The Company is not required to obtain any regulatory approvals in advance of the Reincorporation, and the Reincorporation will not have any material accounting, financial or tax impacts on the Company.
Reasons for Reincorporation
Our Board believes that the choice of state domicile is important because state corporate law governs the internal affairs of a corporation. Management and boards of directors of corporations look to state corporate law and judicial interpretations of state law to guide their decision-making on many key issues, including appropriate governance policies and procedures, satisfaction of fiduciary obligations to shareholders, compliance with financial and legal requirements in the corporation’s business operations, and consideration of key strategic transactions for the corporation, including financings, mergers, acquisitions, and divestitures.
Our Board considered several factors in reaching this decision, most significantly that very few public companies are incorporated in Iowa and that other states have been more active in evolving and interpreting their state corporate laws. In determining the state into which the Company should reincorporate, the Board considered both Delaware and Minnesota and recommends reincorporating in Minnesota.

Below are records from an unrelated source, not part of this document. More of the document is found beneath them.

-- ==== Sys2Proof/Laws/Registers.lean ====
section
/-! SUPPORT. The laws of the register file (spec/10_state.md R13), of the loads of several registers
(spec/42_index_memory.md R93), of the flag bytes (spec/10_state.md R14) and of the latch
(spec/44_input_timer_random.md R103). -/

namespace Sys2Proof.Machine

@[simp] theorem readReg_writeReg_self (V : RegFile) (r : Nibble) (v : Byte) :
    readReg (writeReg V r v) r = v := by
  simp [readReg, writeReg]

theorem readReg_writeReg_ne (V : RegFile) {r q : Nibble} (v : Byte) (h : q ≠ r) :
    readReg (writeReg V r v) q = readReg V q := by
  have hn : r.toNat ≠ q.toNat := fun e => h (BitVec.eq_of_toNat_eq e.symm)
  simp only [readReg, writeReg]
  exact Vector.getElem_set_ne r.isLt q.isLt hn

/-- Registers are equal when they read equal. -/
theorem regFile_ext {V W : RegFile} (h : ∀ r, readReg V r = readReg W r) : V = W := by
  apply Vector.ext
  intro i hi
  have := h (BitVec.ofNat 4 i)
  simpa [readReg, Nat.mod_eq_of_lt hi] using this

/-- A register number counted by an instruction names that register. -/
theorem counted_toNat {k : Nat} (h : k < 16) : (BitVec.ofNat 4 k).toNat = k := by
  simp [Nat.mod_eq_of_lt h]

/-- A load of `n` registers gives register `k` the byte at `EA(k)` when `k < n` and leaves it alone otherwise. -/
theorem readReg_loadRegsFrom (m : Memory) (I : Word) (V : RegFile) {n : Nat} (hn : n ≤ 16) (r : Nibble) :
    readReg (loadRegsFrom m I n V) r =
      if r.toNat < n then readByte m (effAddr I r.toNat) else readReg V r := by
  induction n with
  | zero => rfl
  | succ n ih =>
    rw [loadRegsFrom]
    by_cases hr : r = BitVec.ofNat 4 n
    · have hrn : r.toNat = n := by rw [hr]; exact counted_toNat (by omega)
      rw [← hr, readReg_writeReg_self, if_pos (by omega), hrn]
    · have hrn : r.toNat ≠ n := fun e => hr (by rw [← e]; simp)
      rw [readReg_writeReg_ne _ _ hr, ih (by omega)]
      by_cases hlt : r.toNat < n
      · rw [if_pos hlt, if_pos (by omega)]
      · rw [if_neg hlt, if_neg (by omega)]

/-- A flag is 0 or 1 as a register value. -/
theorem flagByte_cases (f : Bool) : flagByte f = 0 ∨ flagByte f = 1 := by
  cases f
  · exact .inl rfl
  · exact .inr rfl

theorem flagByte_eq_one_iff (f : Bool) : flagByte f = 1 ↔ f = true := by
  cases f <;> decide

/-- Register `r` after a result and its flag are put: the flag in `VF`, else the result in `V[x]`, else as before. -/
theorem readReg_putWithFlag (s : State) (x : Nibble) (result : Byte) (flag : Bool) (r : Nibble) :
    readReg (s.putWithFlag x result flag).V r =
      if r = regVF then flagByte flag else if r = x then result else readReg s.V r := by
  show readReg (writeReg (writeReg s.V x result) regVF (flagByte flag)) r = _
  by_cases hF : r = regVF
  · subst hF
    simp
  · rw [readReg_writeReg_ne _ _ hF, if_neg hF]
    by_cases hx : r = x
    · subst hx
      simp
    · rw [readReg_writeReg_ne _ _ hx, if_neg hx]

/-! ### The latch -/

/-- The least pressed line is found. -/
theorem firstPressed_eq_some {K : BitVec 16} {k : Nat} (hk : k < 16) (h : K.getLsbD k = true)
    (hl : ∀ j, j < k → K.getLsbD j = false) : firstPressed K = some k := by
  unfold firstPressed
  rw [List.find?_range_eq_some]
  simp only [keyPressed, h, List.mem_range, hk, true_and]
  intro j hj
  simp [hl j hj]

/-- With no line pressed none is found. -/
theorem firstPressed_eq_none {K : BitVec 16} (h : ∀ k, k < 16 → K.getLsbD k = false) :
    firstPressed K = none := by
  simp only [firstPressed, List.find?_eq_none, List.mem_range, keyPressed]
  intro k hk
  simp [h k hk]

end Sys2Proof.Machine
end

As previously announced, the Company is moving its corporate headquarters to Minnesota. The Board believes that its management, directors and future officer and director candidates are more familiar with Minnesota law than Iowa law because more large public companies are incorporated in Minnesota than Iowa. As a result, there is also more case law construing Minnesota law than Iowa law, which generally serves to enhance relative clarity and predictability of many areas of corporate law. The Board believes that the Company will be able to more efficiently obtain professional advice by conforming its state of incorporation to the location of its principal executive offices. In addition, Minnesota law contains several provisions that are similar to those currently applicable to the Company under Iowa law, including rights of certain shareholders to call special meetings and authority for the Board to consider interests of customers, employees and other constituents in certain Board decisions. As a result, although there are differences between the rights of shareholders under the laws of Iowa and Minnesota, the Board believes that the rights afforded to shareholders of a Minnesota corporation are generally equivalent to those afforded to shareholders of the current Iowa corporation. Furthermore, Minnesota does not charge franchise taxes like Delaware does.
After careful consideration of these factors, the Board believes that it is in the best interests of the Company and our shareholders to effectuate the Reincorporation.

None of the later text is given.